Vasily Averin Sept. 10, 2021, 12:39 p.m. UTC
The kernel currently allows dying tasks to exceed the memcg limits.
The allocation is expected to be the last one and the occupied memory
will be freed soon.
This is not always true because it can be part of the huge vmalloc
allocation. Allowed once, they will repeat over and over again.
Moreover lifetime of the allocated object can differ from
In addition the lifetime of the dying task.
Multiple such allocations running concurrently can not only overuse
the memcg limit, but can lead to a global out of memory and,
in the worst case, cause the host to panic.

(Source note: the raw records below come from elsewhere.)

-- ==== Sys2Proof/Laws/Memory.lean ====
section
/-! SUPPORT. Plate memory's operations: each keeps the canonical form, what a byte reads as after a write, and the shape of a
burst on the segment ring. -/

namespace Sys2Proof.Machine

/-! ### The canonical form -/

theorem cellsWf_tail {c : Host.Cell} {l : List Host.Cell} (h : cellsWf (c :: l) = true) : cellsWf l = true := by
  cases l with
  | nil => rfl
  | cons d r => simp [cellsWf] at h; exact h.2

theorem cellsWf_head {c : Host.Cell} {l : List Host.Cell} (h : cellsWf (c :: l) = true) : c.1 < plateMemorySize := by
  cases l with
  | nil => simpa [cellsWf] using h
  | cons d r => simp [cellsWf] at h; exact h.1.2

theorem cellsWf_lt {c : Host.Cell} {l : List Host.Cell} (h : cellsWf (c :: l) = true) : ∀ d ∈ l, c.1 < d.1 := by
  induction l generalizing c with
  | nil => simp
  | cons e r ih =>
    simp [cellsWf] at h
    intro d hd
    rcases List.mem_cons.mp hd with rfl | hd
    · exact h.1.1
    · exact h.1.1.trans (ih h.2 d hd)

/-- The canonical form, built from the front. -/
theorem cellsWf_cons {c : Host.Cell} {l : List Host.Cell} (hc : c.1 < plateMemorySize) (hl : ∀ d ∈ l, c.1 < d.1)
    (h : cellsWf l = true) : cellsWf (c :: l) = true := by
  cases l with
  | nil => simpa [cellsWf] using hc
  | cons d r => simp [cellsWf, hc, hl d (by simp), h]

theorem setCell_mem {a : Nat} {v : Byte} {l : List Host.Cell} {d : Host.Cell} (h : d ∈ setCell a v l) :
    d.1 = a ∨ d ∈ l := by
  induction l with
  | nil => simp [setCell] at h; simp [h]
  | cons c r ih =>
    unfold setCell at h
    split at h
    · rcases List.mem_cons.mp h with rfl | h <;> simp [*]
    · split at h
      · rcases List.mem_cons.mp h with rfl | h <;> simp [*]
      · rcases List.mem_cons.mp h with rfl | h
        · simp
        · rcases ih h with h | h <;> simp [h]

theorem setCell_wf {a : Nat} {v : Byte} {l : List Host.Cell} (ha : a < plateMemorySize) (h : cellsWf l = true) :
    cellsWf (setCell a v l) = true := by
  induction l with
  | nil => simpa [setCell, cellsWf] using ha
  | cons c r ih =>
    unfold setCell
    split
    next hlt =>
      refine cellsWf_cons ha (fun d hd => ?_) h
      rcases List.mem_cons.mp hd with rfl | hd
      · exact hlt
      · exact Nat.lt_trans hlt (cellsWf_lt h d hd)
    next hge =>
      split
      next he => exact cellsWf_cons ha (fun d hd => by simpa [he] using cellsWf_lt h d hd) (cellsWf_tail h)
      next hne =>
        refine cellsWf_cons (cellsWf_head h) (fun d hd => ?_) (ih (cellsWf_tail h))
        rcases setCell_mem hd with hd | hd
        · omega
        · exact cellsWf_lt h d hd

theorem filter_wf {f : Host.Cell → Bool} {l : List Host.Cell} (h : cellsWf l = true) : cellsWf (l.filter f) = true := by
  induction l with
  | nil => simpa using h
  | cons c r ih =>
    rw [List.filter_cons]
    split
    · exact cellsWf_cons (cellsWf_head h) (fun d hd => cellsWf_lt h d (List.mem_of_mem_filter hd)) (ih (cellsWf_tail h))
    · exact ih (cellsWf_tail h)

theorem Memory.write_wf {m : Memory} {a : Nat} {v : Byte} (ha : a < plateMemorySize) (h : m.wf = true) :
    (m.write a v).wf = true := setCell_wf ha h

theorem Memory.writeRun_wf {m : Memory} {a : Nat} {cells : List MaskedByte} (ha : a + cells.length ≤ plateMemorySize)
    (h : m.wf = true) : (m.writeRun a cells).wf = true := by
  induction cells generalizing m a with
  | nil => exact h
  | cons c r ih =>
    unfold Memory.writeRun
    simp only [List.length_cons] at ha
    exact ih (by omega) (Memory.write_wf (by omega) h)

theorem Memory.forget_wf {m : Memory} {a n : Nat} (h : m.wf = true) : (m.forget a n).wf = true := filter_wf h

theorem Memory.powerOn_wf (m : Memory) : m.powerOn.wf = true := rfl

theorem Memory.stopped_wf {m : Memory} {a : Arbiter} (h : m.wf = true) : (m.stopped a).wf = true := by
  unfold Memory.stopped
  repeat' split
  · exact Memory.forget_wf h
  · exact h
  · exact h

theorem Memory.after_wf {m : Memory} {b : Burst} (hb : b.inside = true) (h : m.wf = true) : (m.after b).wf = true := by
  unfold Memory.after
  simp only [Burst.inside, decide_eq_true_eq] at hb
  split
  · exact h
  next cells hc =>
    rw [hc] at hb
    exact Memory.writeRun_wf hb h

/-! ### Reading after a write -/

theorem findCell_none {a : Nat} {l : List Host.Cell} (h : ∀ d ∈ l, a < d.1) : findCell a l = none := by
  cases l with
  | nil => rfl
  | cons d r => simp [findCell, Nat.ne_of_lt (h d (by simp)), h d (by simp)]

theorem findCell_setCell {a b : Nat} {v : Byte} {l : List Host.Cell} (h : cellsWf l = true) :
    findCell b (setCell a v l) = if b = a then some v else findCell b l := by
  induction l with
  | nil => simp only [setCell, findCell]; split_ifs <;> rfl
  | cons c r ih =>
    unfold setCell
    split
    next hlt =>
      by_cases hb : b = a
      · simp [findCell, hb]
      · simp only [findCell, hb, if_false]
        split_ifs <;> first | rfl | omega
    next hge =>
      split
      next he =>
        by_cases hb : b = a
        · simp [findCell, hb]
        · simp [findCell, hb, ← he]
      next hne =>
        simp only [findCell, ih (cellsWf_tail h)]
        by_cases hb : b = a
        · subst hb; simp [hne, hge]
        · simp [hb]

theorem Memory.read_write {m : Memory} {a b : Nat} {v : Byte} (h : m.wf = true) :
    (m.write a v).read b = if b = a then v else m.read b := by
  simp only [Memory.read, Memory.write, findCell_setCell h]
  split_ifs <;> rfl

theorem Memory.writeRun_epoch (m : Memory) (a : Nat) (cells : List MaskedByte) : (m.writeRun a cells).epoch = m.epoch := by
  induction cells generalizing m a with
  | nil => rfl
  | cons c r ih => unfold Memory.writeRun; rw [ih]; rfl

/-- A burst changes no byte outside the run it writes. -/
theorem Memory.read_writeRun_outside {m : Memory} {a b : Nat} {cells : List MaskedByte} (h : m.wf = true)
    (ha : a + cells.length ≤ plateMemorySize) (hb : b < a ∨ a + cells.length ≤ b) :
    (m.writeRun a cells).read b = m.read b := by
  induction cells generalizing m a with
  | nil => rfl
  | cons c r ih =>
    unfold Memory.writeRun
    simp only [List.length_cons] at ha hb
    rw [ih (Memory.write_wf (by omega) h) (by omega) (by omega), Memory.read_write h, if_neg (by omega)]

/-- A byte inside the run reads as its cell says. -/
theorem Memory.read_writeRun_inside {m : Memory} {a i : Nat} {cells : List MaskedByte} {c : MaskedByte} (h : m.wf = true)
    (ha : a + cells.length ≤ plateMemorySize) (hc : cells[i]? = some c) :
    (m.writeRun a cells).read (a + i) = (m.read (a + i) &&& c.keep) ||| c.put := by
  induction cells generalizing m a i with
  | nil => simp at hc
  | cons d r ih =>
    unfold Memory.writeRun
    simp only [List.length_cons] at ha
    cases i with
    | zero =>
      simp only [List.getElem?_cons_zero, Option.some.injEq] at hc
      subst hc
      rw [Memory.read_writeRun_outside (Memory.write_wf (by omega) h) (by omega) (by omega), Memory.read_write h]
      simp only [Nat.add_zero, if_true]
      split
      next hk => simp [hk]
      · rfl
    | succ i =>
      simp only [List.getElem?_cons_succ] at hc
      have := ih (m := m.write a (if d.keep = 0 then d.put else d.on (m.read a))) (a := a + 1)
        (Memory.write_wf (by omega) h) (by omega) hc
      rw [show a + (i + 1) = a + 1 + i by omega, this, Memory.read_write h, if_neg (by omega)]

/-- The memory after power-on reset is in canonical form. -/
theorem reset_memory_wf : State.reset.memory.wf = true := rfl

/-! ### Bursts on the segment ring (R165) -/

theorem ringBurst_le (start done left : Nat) : ringBurst start done left ≤ 256 ∧ ringBurst start done left ≤ left := by
  unfold ringBurst; omega

/-- A transfer that is not over asks for at least one byte. -/
theorem ringBurst_pos (start done : Nat) {left : Nat} (h : 0 < left) : 0 < ringBurst start done left := by
  unfold ringBurst ringSize; omega

/-- A burst lies inside the ring (R164, R165). -/
theorem ringBurst_inside (start done left : Nat) :
    ringBase ≤ ringAddr start done ∧ ringAddr start done + ringBurst start done left ≤ ringBase + ringSize := by
  unfold ringAddr ringBurst ringSize; omega

/-- A burst ends the transfer, or at a multiple of 256 bytes from the transfer's start, or at the ring's end (R165). -/
theorem ringBurst_end (start done left : Nat) :
    let n := ringBurst start done left
    n = left ∨ (done + n) % 256 = 0 ∨ ringAddr start done + n = ringBase + ringSize := by
  unfold ringAddr ringBurst ringSize; omega

end Sys2Proof.Machine
end

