@[simp] theorem exposeSwath_posts (s : State) (t : Taken) (p : Plate) (sw : Nat) :
    (s.exposeSwath t p sw).link.receiver = s.link.receiver ∧ (s.exposeSwath t p sw).link.requests = s.link.requests ∧
    (s.exposeSwath t p sw).link.job = s.link.job ∧ (s.exposeSwath t p sw).link.replies = s.link.replies ∧
    (s.exposeSwath t p sw).link.errors = s.link.errors ∧ (s.exposeSwath t p sw).link.sending = s.link.sending := by
  unfold State.exposeSwath
  repeat' (first | split | (dsimp only; split))
  all_goals simp

@[simp] theorem skipLine_posts (s : State) (l : Nat) :
    (s.skipLine l).link.receiver = s.link.receiver ∧ (s.skipLine l).link.requests = s.link.requests ∧
    (s.skipLine l).link.job = s.link.job ∧ (s.skipLine l).link.replies = s.link.replies ∧
    (s.skipLine l).link.errors = s.link.errors ∧ (s.skipLine l).link.sending = s.link.sending := by
  unfold State.skipLine
  repeat' (first | split | (dsimp only; split))
  all_goals simp

theorem skipLines_posts (l : List Nat) (s : State) :
    (l.foldl State.skipLine s).link.receiver = s.link.receiver ∧
    (l.foldl State.skipLine s).link.requests = s.link.requests ∧ (l.foldl State.skipLine s).link.job = s.link.job ∧
    (l.foldl State.skipLine s).link.replies = s.link.replies ∧
    (l.foldl State.skipLine s).link.errors = s.link.errors ∧
    (l.foldl State.skipLine s).link.sending = s.link.sending := by
  induction l generalizing s with
  | nil => simp
  | cons a rest ih => simpa using ih (s.skipLine a)

@[simp] theorem skipTo_posts (s : State) (sw : Nat) :
    (s.skipTo sw).link.receiver = s.link.receiver ∧ (s.skipTo sw).link.requests = s.link.requests ∧
    (s.skipTo sw).link.job = s.link.job ∧ (s.skipTo sw).link.replies = s.link.replies ∧
    (s.skipTo sw).link.errors = s.link.errors ∧ (s.skipTo sw).link.sending = s.link.sending := by
  unfold State.skipTo
  dsimp only
  split
  · simp [skipLines_posts]
  · simp

@[simp] theorem underrunSwath_posts (s : State) (sw : Nat) :
    (s.underrunSwath sw).link.receiver = s.link.receiver ∧ (s.underrunSwath sw).link.requests = s.link.requests ∧
    (s.underrunSwath sw).link.job = s.link.job ∧ (s.underrunSwath sw).link.replies = s.link.replies ∧
    (s.underrunSwath sw).link.errors = s.link.errors ∧ (s.underrunSwath sw).link.sending = s.link.sending := by
  unfold State.underrunSwath
  repeat' (first | split | (dsimp only; split))
  all_goals simp

@[simp] theorem takeSwath_posts (s : State) (t : Taken) (p : Plate) :
    (s.takeSwath t p).link.receiver = s.link.receiver ∧ (s.takeSwath t p).link.requests = s.link.requests ∧
    (s.takeSwath t p).link.job = s.link.job ∧ (s.takeSwath t p).link.replies = s.link.replies ∧
    (s.takeSwath t p).link.errors = s.link.errors ∧ (s.takeSwath t p).link.sending = s.link.sending := by
  unfold State.takeSwath
  repeat' (first | split | (dsimp only; split))
  all_goals simp

@[simp] theorem edgeExposing_posts (s : State) (a b : Nat) :
    (s.edgeExposing a b).link.receiver = s.link.receiver ∧ (s.edgeExposing a b).link.requests = s.link.requests ∧
    (s.edgeExposing a b).link.job = s.link.job ∧ (s.edgeExposing a b).link.replies = s.link.replies ∧
    (s.edgeExposing a b).link.errors = s.link.errors ∧ (s.edgeExposing a b).link.sending = s.link.sending := by
  unfold State.edgeExposing
  repeat' (first | split | (dsimp only; split))
  all_goals simp

@[simp] theorem takeEdge_posts (s : State) (a b : Nat) :
    (s.takeEdge a b).link.receiver = s.link.receiver ∧ (s.takeEdge a b).link.requests = s.link.requests ∧
    (s.takeEdge a b).link.job = s.link.job ∧ (s.takeEdge a b).link.replies = s.link.replies ∧
    (s.takeEdge a b).link.errors = s.link.errors ∧ (s.takeEdge a b).link.sending = s.link.sending := by
  unfold State.takeEdge
  repeat' (first | split | (dsimp only; split))
  all_goals simp

@[simp] theorem readyFalls_posts (s : State) :
    (s.readyFalls).link.receiver = s.link.receiver ∧ (s.readyFalls).link.requests = s.link.requests ∧
    (s.readyFalls).link.job = s.link.job ∧ (s.readyFalls).link.replies = s.link.replies ∧
    (s.readyFalls).link.errors = s.link.errors ∧ (s.readyFalls).link.sending = s.link.sending := by
  unfold State.readyFalls
  repeat' (first | split | (dsimp only; split))
  all_goals simp

end Sys2Proof.Machine
end

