/-- The entry that a render's end takes is its renderer's own, and RENDERED afterwards (R54). -/
theorem State.SegmentLaw.endRenderCore {s : State} (h : s.SegmentLaw) (kind : SegKind) (k : Work)
    (hk : match kind with
      | .line => s.decoder.map (fun d => d.work) = some k
      | .tone => s.screener.map (fun d => d.work) = some k) : (s.endRenderCore kind k).SegmentLaw := by
  have hf : ∀ e : Entry, decide (e.state = .rendering ∧ e.header.kind = kind) = true → e.live = true := by
    intro e he; simp at he; simp [Entry.live, he]
  have hr : (s.segs.queue.filter fun e => decide (e.state = .rendering ∧ e.header.kind = kind)) = [k.entry] := by
    cases kind
    · have := h.2.1
      rw [this]; simp at hk; obtain ⟨d, hd, rfl⟩ := hk; simp [hd]
    · have := h.2.2.1
      rw [this]; simp at hk; obtain ⟨d, hd, rfl⟩ := hk; simp [hd]
  have hek : k.entry.header.kind = kind := by
    have : k.entry ∈ s.segs.queue.filter fun e => decide (e.state = .rendering ∧ e.header.kind = kind) := by rw [hr]; simp
    exact (of_decide_eq_true (List.mem_filter.mp this).2).2
  have base : ∀ u : State, u.segs.queue = s.segs.queue.map (fun e =>
        if e.state = .rendering ∧ e.header.kind = kind then { e with state := .rendered } else e) →
      u.feed.intake = s.feed.intake → u.decoder = (if kind = .line then none else s.decoder) →
      u.screener = (if kind = .tone then none else s.screener) → u.screens = returnUse k.entry.header s.screens →
      u.SegmentLaw := by
    intro u a1 a2 a3 a4 a5
    refine h.lower (fun e => decide (e.state = .rendering ∧ e.header.kind = kind)) .rendered (.inr rfl) hf
      (by rw [a1]; simp) ?_ ?_ ?_ (by rw [a5, returnUse_length]) ?_
    · rw [a2]
      have := h.1
      rw [show (s.segs.queue.filter fun e => decide (e.state = .assembling) && !decide (e.state = .rendering ∧ e.header.kind = kind))
        = s.segs.queue.filter fun e => decide (e.state = .assembling) from ?_, this]; rfl
      apply List.filter_congr; intro e _; by_cases he : e.state = .assembling <;> simp [he]
    · rw [a3]
      cases kind
      · simp
      · simp only [reduceCtorEq, if_false]
        rw [← h.2.1]; apply List.filter_congr; intro e _
        by_cases he : e.header.kind = .line <;> simp [he]
    · rw [a4]
      cases kind
      · simp only [reduceCtorEq, if_false]
        rw [← h.2.2.1]; apply List.filter_congr; intro e _
        by_cases he : e.header.kind = .tone <;> simp [he]
      · simp
    · intro n
      rw [a5, returnUse_get]
      have : (s.segs.queue.countP fun e =>
          decide (decide (e.state = .rendering ∧ e.header.kind = kind) = true ∧ e.header.kind = .tone ∧ e.header.screen = n))
          = if k.entry.header.kind = .tone ∧ k.entry.header.screen = n then 1 else 0 := by
        have e : (s.segs.queue.countP fun e =>
          decide (decide (e.state = .rendering ∧ e.header.kind = kind) = true ∧ e.header.kind = .tone ∧ e.header.screen = n))
            = (s.segs.queue.filter fun e => decide (e.state = .rendering ∧ e.header.kind = kind)).countP
              fun e => decide (e.header.kind = .tone ∧ e.header.screen = n) := by
          rw [List.countP_filter]; congr 1; funext e
          by_cases ha : e.state = .rendering ∧ e.header.kind = kind <;> simp [ha]
        rw [e, hr]; simp [List.countP_cons]
      rw [this]
  unfold State.endRenderCore
  apply State.SegmentLaw.releaseRing
  have hm : moveEntries (fun e => decide (e.header.kind = kind)) .rendering .rendered s.segs.queue = s.segs.queue.map (fun e =>
        if e.state = .rendering ∧ e.header.kind = kind then { e with state := .rendered } else e) := by
    simp [moveEntries]
  apply base
  · rw [← hm]; split <;> simp
  · split <;> cases kind <;> simp [State.freeRenderer]
  · split <;> cases kind <;> simp [State.freeRenderer]
  · split <;> cases kind <;> simp [State.freeRenderer]
  · split <;> cases kind <;> simp [State.freeRenderer]
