-- ==== Sys2Proof/Tests/Slice0.lean ====
section
/-! SUPPORT. The model's own tests: the well-formedness checks, the manual's worked examples, and for every statement a
state and operands that meet its hypotheses, clause by clause (`test_hyps_<statement>`, and with a suffix for the clauses of a
statement with many). -/

namespace Sys2Proof.Tests

open Sys2Proof Sys2Proof.Machine

-- One test after another: a test checked by the kernel waits for all before it, and forty waiting at once take 10 GiB of
-- stacks.
set_option Elab.async false

/-! ### Small states -/

/-- The state after power-on reset. -/
def base : State := .reset

/-- The state an outcome leads to; the reset state where it leads to none. -/
def after : Host.Outcome State Fault Refusal → State
  | .next s => s
  | .fault _ | .refused _ => base

/-- The state with one request of a kind and body in the buffer, tag 0x21. -/
def asking (s : State) (kind : Byte) (body : List Byte) : State :=
  s.withLink { s.link with requests := [⟨kind, 0x21, body⟩] }

/-- The request so placed may be carried out. -/
theorem asking_heads (s : State) (kind : Byte) (body : List Byte) (hr : s.pins.resetAsserted = false)
    (hj : s.link.job = none) (hl : s.link.replies = []) : (asking s kind body).Heads ⟨kind, 0x21, body⟩ [] :=
  ⟨hr, hj, rfl, by show s.link.replies.length < 8; simp [hl]⟩

/-- The reply a command leaves at the head of the reply queue. -/
def reply (c : Instr) (s : State) : Option (Status × List Byte) :=
  (after (exec c s)).link.replies.head?.map fun r => (r.status, r.result)

/-- The state with one good frame in the frame buffer. -/
def feeding (s : State) (kind : Byte) (body : List Byte) : State :=
  s.withFeed { s.feed with buffer := [.frame kind (body.length + 5) (.good body)] }

theorem feeding_headFrame (s : State) (kind : Byte) (body : List Byte) (hr : s.pins.resetAsserted = false)
    (hw : s.feed.intake.writing = false) : (feeding s kind body).HeadFrame kind (body.length + 5) body [] :=
  ⟨hr, rfl, hw⟩

/-- The intake in a state. -/
def taking (i : Intake) : State := base.setIntake i

/-- A band of 2 segments in a state, holding a buffer or none. -/
def band (st : BandState) (buffer : Option Nat) : Band := ⟨2, 0, st, buffer, false, false, none, none⟩

/-- Plate 31, 1024 by 300, of 2 bands and 2 copies. -/
def plate (st : PlateState) (bands : List Band) : Plate :=
  ⟨31, st, 1024, 300, 2, 0, 1, false, false, [], bands, [], 0, 0, 0⟩

/-- The plate table with one plate, in the queue where it is LOADING or ACTIVE. -/
def tabled (p : Plate) : State := base.withTable ⟨[p], if p.live then [p.id] else []⟩

/-- The engine working on copy `copy` of the ACTIVE plate 31 in a state. -/
def working (st : EngineState) (copy : Nat) (bands : List Band) : State :=
  (tabled (plate .active bands)).withEngine
    { base.engine with state := st, taken := some ⟨31, copy⟩, watchdog := some 2000, running := true }

/-- A LINE header of plate 31, band 0: 16 by 4 pixels in 17 bytes. -/
def header (seq : Nat) : Header := ⟨31, 0, seq, .line, .replace, 8, 0, 16, 4, 17, none, 0, 0, 0⟩

/-- The entry of such a segment. -/
def entry (st : EntryState) (linked : Bool) : Entry := ⟨header 0, linked, 0, st⟩

/-- An open segment of it with a number of bytes received. -/
def openSeg (received : Nat) : OpenSegment := ⟨header 0, 0, received, crc32Init, none⟩

/-- The arbiter BUSY with a burst. -/
def busy (addr : Nat) (op : BurstOp) : State := base.withArbiter ⟨some ⟨.fetch, addr, op, false⟩, none⟩

/-- A decode of the LINE code just begun on a rectangle of `w` by `h` pixels. -/
def decodeOf (w h : Nat) : Decode where
  work := ⟨⟨{ header 0 with w := w, h := h }, true, 0, .rendering⟩, 5, 1024, 256⟩
  phase := .code
  readPos := 0
  ahead := []
  lineCount := 0
  reference := List.replicate w false
  check := some crc32Init
  error := none
  reader := .opening
  repeatLeft := 0
  transfer := .none

/-- The text 123456789. -/
def digits : List Byte := [0x31, 0x32, 0x33, 0x34, 0x35, 0x36, 0x37, 0x38, 0x39]

/-! ### Well-formedness: each check refuses an ill-formed command -/

theorem test_body_above_4096_refused (n : Nat) (h : n = 4097) :
    (Instr.messageReceived 1 0 (List.replicate n 0) 0).wellFormed = false :=
  decide_eq_false (by rw [List.length_replicate]; omega)
theorem test_length_4096_is_not_too_long : (Instr.messageLengthTooLong 4096).wellFormed = false := by decide
theorem test_frame_above_65535_refused (n : Nat) (h : n = 65536) :
    (Instr.frameArrivalEnd (List.replicate n 0) 0).wellFormed = false :=
  decide_eq_false (by rw [List.length_replicate]; omega)
theorem test_others_well_formed : (Instr.messageLengthTooLong 4097).wellFormed = true ∧ Instr.burstDone.wellFormed = true := by
  decide

/-! ### No word spells a command; an idle step -/

theorem test_no_word (n w : Nat) : decodeTableWord n w = none := rfl
theorem test_fetch_word (s : State) (n w : Nat) : s.withFetchWord n w = s := rfl

/-! ### The manual's worked examples -/

/-- R197, R198: the checks over the text 123456789. -/
theorem test_checks : crc16 digits = 0x29B1 ∧ crc32Final (crc32Feed crc32Init digits) = 0xFC891918 := by decide +kernel

/-- The number form's examples, at its boundaries. -/
theorem test_number_form : numberBytes 5 = [0x05] ∧ numberBytes 300 = [0x82, 0x2C] ∧ numberBytes 2048 = [0x90, 0x00]
    ∧ numberBytes 2097151 = [0xFF, 0xFF, 0x7F] ∧ numberBytes 127 = [0x7F] ∧ numberBytes 128 = [0x81, 0x00] := by decide

/-- A third byte with its most significant bit set is malformed (R63). -/
theorem test_malformed_number : ([0x80, 0x80, 0x80, 0x80].foldl Decode.eat (decodeOf 16 5)).error = some 0 := by decide

/-- The small rectangle: its five commands, spelled and read. -/
theorem test_small_rectangle :
    runsBytes [4, 8, 4] = [0x80, 0x03, 0x04, 0x08, 0x04]
    ∧ flipBytes [(0, 2), (10, 2)] = [0x81, 0x02, 0x00, 0x02, 0x0A, 0x02]
    ∧ packLine (runsLine false [4, 8, 4]) = [0x0F, 0xF0]
    ∧ packLine (flipLine 0 [(0, 2), (10, 2)] (runsLine false [4, 8, 4])) = [0xCF, 0xFC]
    ∧ packLine (runsLine false [0, 16]) = [0xFF, 0xFF]
    ∧ packLine ([0x80, 0x03, 0x04, 0x08, 0x04].foldl Decode.eat (decodeOf 16 5)).reference = [0x0F, 0xF0]
    ∧ ([0x80, 0x03, 0x04, 0x08, 0x04].foldl Decode.eat (decodeOf 16 5)).lineCount = 1 := by decide

/-- The code error of the second example: runs of 5, 6 and 4 fall short of 16. -/
theorem test_short_runs : ([0x80, 0x03, 0x05, 0x06, 0x04].foldl Decode.eat { decodeOf 16 6 with lineCount := 2 }).error
    = some 2 := by decide

/-- R131: the power index of the example and of its variant, and its ends. -/
theorem test_power_index : powerIndex 20000 18182 = 4505 ∧ powerIndex 20000 26000 = 3150 ∧ powerIndex 20000 0 = 65535
    ∧ beamStatus ⟨3482, 4710⟩ (some 4505) = .ok ∧ beamStatus ⟨3482, 4710⟩ (some 3150) = .low := by decide

/-- R91, R93: the tones and the cell entries of the examples. -/
theorem test_screening :
    correctTone (List.replicate 12 0 ++ [3000, 3300, 3400, 3500, 3600]) 200 = 3150
    ∧ correctTone (List.replicate 12 0 ++ [3000, 2990, 2990, 2990, 2990]) 200 = 2995
    ∧ correctTone (List.replicate 15 0 ++ [3900, 4095]) 255 = 4083
    ∧ cellCoord 10 0 (-16384) 32768 32 = 29 ∧ cellCoord 10 0 32768 16384 32 = 5
    ∧ screenInk (List.replicate 17 3150) 200 2900 = true := by decide

/-- R135: the schedule of beams 0, 1 and 3 after a REF step. -/
theorem test_schedule : beamAbove 0b1011 none = some 0 ∧ beamAbove 0b1011 (some 0) = some 1
    ∧ beamAbove 0b1011 (some 1) = some 3 ∧ beamAbove 0b1011 (some 3) = none := by decide
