/-- Mark the step overrun and raise its ABORT (R42, R43). -/
def State.overrun (s : State) (c : Cause) : State :=
  let s := s.abort c
  { s with step := { s.step with overrun := true } }

end Sys2Proof.Machine
end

Signed-off-by: Vasily Averin <vvs@virtuozzo.com>
---
 mm/memcontrol.c | 23 +++++------------------
 1 file changed, 5 insertions(+), 18 deletions(-)

Comments

Tetsuo Handa Sept. 10, 2021, 1:04 p.m. UTC | #1
On 2021/09/10 21:39, Vasily Averin wrote:
> The kernel currently allows dying tasks to exceed the memcg limits.
> The allocation is expected to be the last one and the occupied memory
> will be freed soon.
> This is not always true because it can be part of the huge vmalloc
> allocation. Allowed once, they will repeat over and over again.
> Moreover lifetime of the allocated object can differ from
> In addition the lifetime of the dying task.

Can't we add fatal_signal_pending(current) test to vmalloc() loop?

> Multiple such allocations running concurrently can not only overuse
> the memcg limit, but can lead to a global out of memory and,
> in the worst case, cause the host to panic.
> 
> Signed-off-by: Vasily Averin <vvs@virtuozzo.com>
Vasily Averin Sept. 10, 2021, 1:07 p.m. UTC | #2
On 9/10/21 3:39 PM, Vasily Averin wrote:
> The kernel currently allows dying tasks to exceed the memcg limits.
> The allocation is expected to be the last one and the occupied memory
> will be freed soon.
> This is not always true because it can be part of the huge vmalloc
> allocation. Allowed once, they will repeat over and over again.
> Moreover lifetime of the allocated object can differ from
> In addition the lifetime of the dying task.
> Multiple such allocations running concurrently can not only overuse
> the memcg limit, but can lead to a global out of memory and,
> in the worst case, cause the host to panic.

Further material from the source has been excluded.